= Heidi Witzig =

Swiss historian

Heidi Witzig (born 1944), formerly known as Heidi Schäppi-Witzig and now as Heidi Witzig Vetterli, is a Swiss historian with a focus on women's history. She published pioneering works on women's history, and is a co-initiator of the Grandmother's Revolution. In 2021 she was awarded an honorary doctorate by the University of Lausanne.

==Biography==
Witzig was born in 1944 in Zürich. She is the daughter of an office furniture manufacturer. She grew up in Frauenfeld in the canton of Thurgau. She studied history and art history at the universities of Zurich and Florence and earned a doctorate in Zürich with a work about the early Italian Renaissance in 1978. She subsequently worked as a documentalist at Schweizer Fernsehen DSR. She has been a freelance historian since 1986, with a focus on Alltagsgeschichte and women's history.

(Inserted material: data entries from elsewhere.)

-- ==== Sys2Proof/Safety.lean ====
section
/-! DEFINITION. What holds of every state a run reaches, and what a good run is. -/

namespace Sys2Proof.Machine

/-- A good state: no fault has occurred since reset (R24, R203). -/
abbrev State.Good (s : State) : Prop := s.fault = false

/-- What the spec says of every reachable state: `pulse` is never 3 (R107); `faultCode` is 0 without a fault and, since
a command word can raise nothing else, 1 with one (R24, R170 to R172); each perturbation is at most 254 (R15); the
three cursors are equal (R143); `evt_valid_o` comes with `rsp_valid_o` (R73); the tables are in canonical form. -/
structure State.Inv (s : State) : Prop where
  pulse_le : s.pulse.toNat ≤ 2
  fault_code : s.faultCode = if s.fault then 1#2 else 0#2
  perturbation_le : ∀ c, (s.partPerturbation.get c).toNat ≤ 254
  cursors_equal : ∀ c, s.eulideanStep.get c = s.eulideanStep.get 0
  evt_with_rsp : s.evtValid = true → s.rspValid = true
  drumMap_wf : Memory.wf drumMapSize s.drumMap = true
  euclidean_wf : Memory.wf euclideanSize s.euclideanTable = true

/-- The seven items of R65, over the fields of R61 as numbers. -/
abbrev ReservedFields (op z ch data : Nat) : Prop :=
  (op = 0 ∨ 9 ≤ op) ∨ z ≠ 0 ∨ (ch ≠ 0 ∧ op ≠ 5) ∨ (op = 5 ∧ ch = 3) ∨ (op = 1 ∧ data ≠ 0) ∨
    (op = 7 ∧ (data / 4 ≠ 0 ∨ data % 4 = 3)) ∨ (op = 8 ∧ data / 2 ≠ 0)

/-- The reserved command words (R65). -/
abbrev ReservedWord (w : CmdWord) : Prop :=
  ReservedFields (w.toNat / 4096) (w.toNat / 1024 % 4) (w.toNat / 256 % 4) (w.toNat % 256)

end Sys2Proof.Machine
end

Her works were "motivated for a long time by the anger against the unequal treatment of women". Witzig co-wrote a pioneering source book about women's history in Switzerland alongside historian Elisabeth Joris, which was published in 1986. Witzig's 2000 book Polenta and Paradeplatz: Regional Everyday Life on the Way to Modern Switzerland 1880-1914 was also considered pioneering. Witzig was awarded an honorary doctorate by the University of Lausanne in 2021.

Around 1982, she became a Socialist municipality councillor in Uster, canton of Zürich.

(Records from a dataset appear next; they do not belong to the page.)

-- ==== Sys2Proof/Certificates/Slice0/Obligations.lean ====
section
/-! DEFINITION. The statements for the provers. Each docstring names the rule or section of spec/ it formalises. -/

open Sys2Proof Sys2Proof.Machine

/-! ### Reset, steps and the invariant -/

/-- 70_reset_and_hazards.md section 1 (R191): the state after reset, and the first `EVAL` from it. That the perturbations
and cursors are 0 is the spec's own decision D10 (log 8). The counter `rolls` is the model's own (log 5). -/
def Obligations.ResetLeavesDefaults : Prop :=
  State.reset.x = 128#8 ∧ State.reset.y = 128#8 ∧ (∀ c, State.reset.density.get c = 128#8) ∧
  State.reset.randomness = 0#8 ∧ State.reset.step = 0#5 ∧ State.reset.pulse = 0#2 ∧
  State.reset.outputMode = .grid ∧ State.reset.clockResolution = .ppqn24 ∧ State.reset.clockResolution.pps = 3 ∧
  (∀ c, State.reset.eulideanStep.get c = 0#5) ∧ (∀ c, State.reset.partPerturbation.get c = 0#8) ∧
  State.reset.fault = false ∧ State.reset.faultCode = 0#2 ∧
  ∃ t, exec .eval State.reset = .next t ∧ t.evtValid = true ∧ t.evt.getLsbD 6 = true ∧ t.evt.getLsbD 7 = true ∧
    t.rolls = State.reset.rolls + 1 ∧ ∀ c, t.partPerturbation.get c = 0#8

/-- 70_reset_and_hazards.md section 1 (R190): reset restores every field of the record and `evt_o`, and touches neither
the tables nor the random source. That the strobes fall and that tables may be loaded again is the model's choice
(log 6, log 7). -/
def Obligations.ResetInputRestoresDefaults : Prop :=
  ∀ (s : State) (rest : List HostInput), s.inputs = .reset :: rest →
    step s = .next { State.reset with
      inputs := rest, drumMap := s.drumMap, euclideanTable := s.euclideanTable, rndIn := s.rndIn, rolls := s.rolls }

/-- The invariant of Safety.lean holds after reset: 10_state.md sections 3 to 5 and 41_clock_divider.md section 2 (R15,
R24, R107, R143, by the spec's own inferences). -/
def Obligations.ResetMeetsInvariant : Prop := State.reset.Inv

/-- Every step keeps the invariant of Safety.lean (R15, R24, R107, R143, R170 to R172, by the spec's own inferences),
whatever the host does. -/
def Obligations.StepKeepsInvariant : Prop :=
  ∀ s t : State, s.Inv → step s = .next t → t.Inv

/-- 00_scope.md section 5 and 30_encoding.md section 4 (R5, R66): a step takes the host's next command word, decodes it and runs it. That the first `EVAL` fixes the
tables is the model's choice (log 4). -/
def Obligations.StepRunsDecodedCommand : Prop :=
  ∀ (s : State) (w : CmdWord) (rest : List HostInput) (i : Instr),
    s.inputs = .command w :: rest → decode w = .ok i →
    step s = exec i { s with inputs := rest, tablesLocked := s.tablesLocked || (i == .eval) }

/-- 60_exceptions.md section 5 (R183): with no command the block keeps all of its state. That the strobes are 0 then is
the model's choice (log 6). -/
def Obligations.IdleStepKeepsState : Prop :=
  ∀ s : State, s.inputs = [] → step s = .next { s with rspValid := false, evtValid := false }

As a co-initiator of the GrossmütterRevolution ("Grandmothers' Revolution"), she engages in favour of "women in retiring age for a maturity in dignity and social protection for all".

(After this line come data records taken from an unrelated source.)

-- ==== Sys2Proof/Tests/Slice0.lean ====
section
/-! SUPPORT. The model's own tests. Expected values are those of spec/95_test_vectors.md or of the examples of the
rules named; the witnesses at the end meet the hypotheses of the statements in Obligations.lean. -/

namespace Sys2Proof.Tests

open Sys2Proof.Machine

/-! ### Helpers -/

/-- `DM_T` of 95_test_vectors.md section 0. -/
def dmT (i j : Fin 5) (k : Fin 96) : Byte :=
  BitVec.ofNat 8 (37 * i.val + 59 * j.val + 83 * (k.val / 32) + 7 * (k.val % 32) + 11)

/-- The twelve bytes of `DM_T` that a Grid-mode evaluation of this state reads (R53). -/
def dmCells (s : State) : Memory 8 :=
  [0, 1, 2].flatMap fun c : Channel =>
    [(nearNode s.x, nearNode s.y), (nearNode s.x, farNode s.y), (farNode s.x, nearNode s.y),
      (farNode s.x, farNode s.y)].map fun p =>
        (drumMapAddr p.1 p.2 (nodeOffset c s.step), dmT p.1 p.2 (nodeOffset c s.step))

/-- `EU_T`, words 0..7, of 95_test_vectors.md section 0. -/
def euT : Memory 32 :=
  [(0, 0x00000001), (1, 0x00010001), (2, 0x01010101), (3, 0x11111111),
    (4, 0x24924925), (5, 0x55555555), (6, 0x77777777), (7, 0xFFFFFFFF)]

/-- A fact about the next state; false of a stop. -/
def after (o : Host.Outcome State Fault Refusal) (p : State → Bool) : Bool :=
  match o with
  | .next t => p t
  | .fault _ => false
  | .refused _ => false

/-- The state just before `EVAL` number 1 of program P2, with its draws (200, 100, 255). -/
def p2 : State :=
  { State.reset with
    x := 200, y := 40, density := ⟨200, 64, 255⟩, randomness := 128, clockResolution := .ppqn4
    rndIn := [0xFF64C8#24] }

/-- The state just before command 22 of program P3. -/
def p3 : State :=
  { State.reset with
    density := ⟨0, 255, 128⟩, step := 7, outputMode := .euclidean, clockResolution := .ppqn4
    eulideanStep := ⟨5, 5, 5⟩, euclideanTable := euT }

/-- A state with a pulse at or above `pps` (R105), as in vectors V59. -/
def misaligned (r : ClockResolution) : State := { State.reset with pulse := 2, step := 4, clockResolution := r }

/-! ### WellFormed refuses -/

theorem test_ill_formed_channel : (Instr.setdens 3 0).wellFormed = false := by decide

theorem test_ill_formed_resolution : (Instr.setres 3).wellFormed = false := by decide

/-! ### Decoding: words written out from the patterns of R63, and the reserved words of section 2.9 -/

theorem test_decode_eval : decode 0b0001000000000000 = .ok .eval := by decide
theorem test_decode_tick : decode 0b0010000000000001 = .ok (.tick 1) := by decide
theorem test_decode_setx : decode 0b0011000011111111 = .ok (.setx 255) := by decide
theorem test_decode_sety : decode 0b0100000000000000 = .ok (.sety 0) := by decide
theorem test_decode_setdens : decode 0b0101000101100000 = .ok (.setdens 1 96) := by decide
theorem test_decode_setrand : decode 0b0110000010000000 = .ok (.setrand 128) := by decide
theorem test_decode_setres : decode 0b0111000000000001 = .ok (.setres 1) := by decide
theorem test_decode_setmode : decode 0b1000000000000000 = .ok (.setmode 0) := by decide

/-- V121 to V123, V126, V127, V129, V132, V133. -/
theorem test_reserved_low :
    decode 0x1001 = .error .evalData ∧ decode 0x1100 = .error .channelGiven ∧ decode 0x1400 = .error .mustBeZero ∧
    decode 0x2100 = .error .channelGiven ∧ decode 0x2801 = .error .mustBeZero ∧ decode 0x3CFF = .error .mustBeZero ∧
    decode 0x5300 = .error .noSuchChannel ∧ decode 0x5400 = .error .mustBeZero := by decide

/-- V135 to V137, V139 to V142. -/
theorem test_reserved_high :
    decode 0x7003 = .error .resolutionData ∧ decode 0x7004 = .error .resolutionData ∧
    decode 0x7102 = .error .channelGiven ∧ decode 0x8002 = .error .modeData ∧ decode 0x0000 = .error .opcode ∧
    decode 0x9000 = .error .opcode ∧ decode 0xFFFF = .error .opcode := by decide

Heidi Witzig is a widowed mother of a daughter.

== Publications (selection) ==
- As an author
- Heidi Schäppi-Witzig: Die Florentiner Bürger und ihre Stadt: Eine kulturgeschichtliche Analyse des 15. Jahrhunderts. Zürich: Reihe W, 1978 (dissertation).
- with Elisabeth Joris: Brave Frauen – aufmüpfige Weiber: Wie sich die Industrialisierung auf Alltag und Lebenszusammenhänge von Frauen auswirkte (1820–1940). Zürich: Chronos, 1992; 3rd edition in 2001.
- Polenta und Paradeplatz: Regionales Alltagsleben auf dem Weg zur modernen Schweiz 1880–1914. Zürich: Chronos, 2000; 2nd edition in 2001.
- Wie kluge Frauen alt werden: Was sie tun und was sie lassen. Mit Porträts von Sabine Bobst. Xanthippe, Zürich 2007; 3rd edition in 2008; pocket book edition in 2012.

- As an editor
- with Elisabeth Joris: Frauengeschichte(n): Dokumente aus zwei Jahrhunderten zur Situation der Frauen in der Schweiz. Zürich: Limmat, 1986; 4th edition in 2001.
- with Felix Müller and Kathrin Arioli: Unruhige Verhältnisse: Frauen und Männer im Zeitalter der Gleichberechtigung. 15 Porträts aus dem Kanton Zürich. Zürich: Limmat, 2002.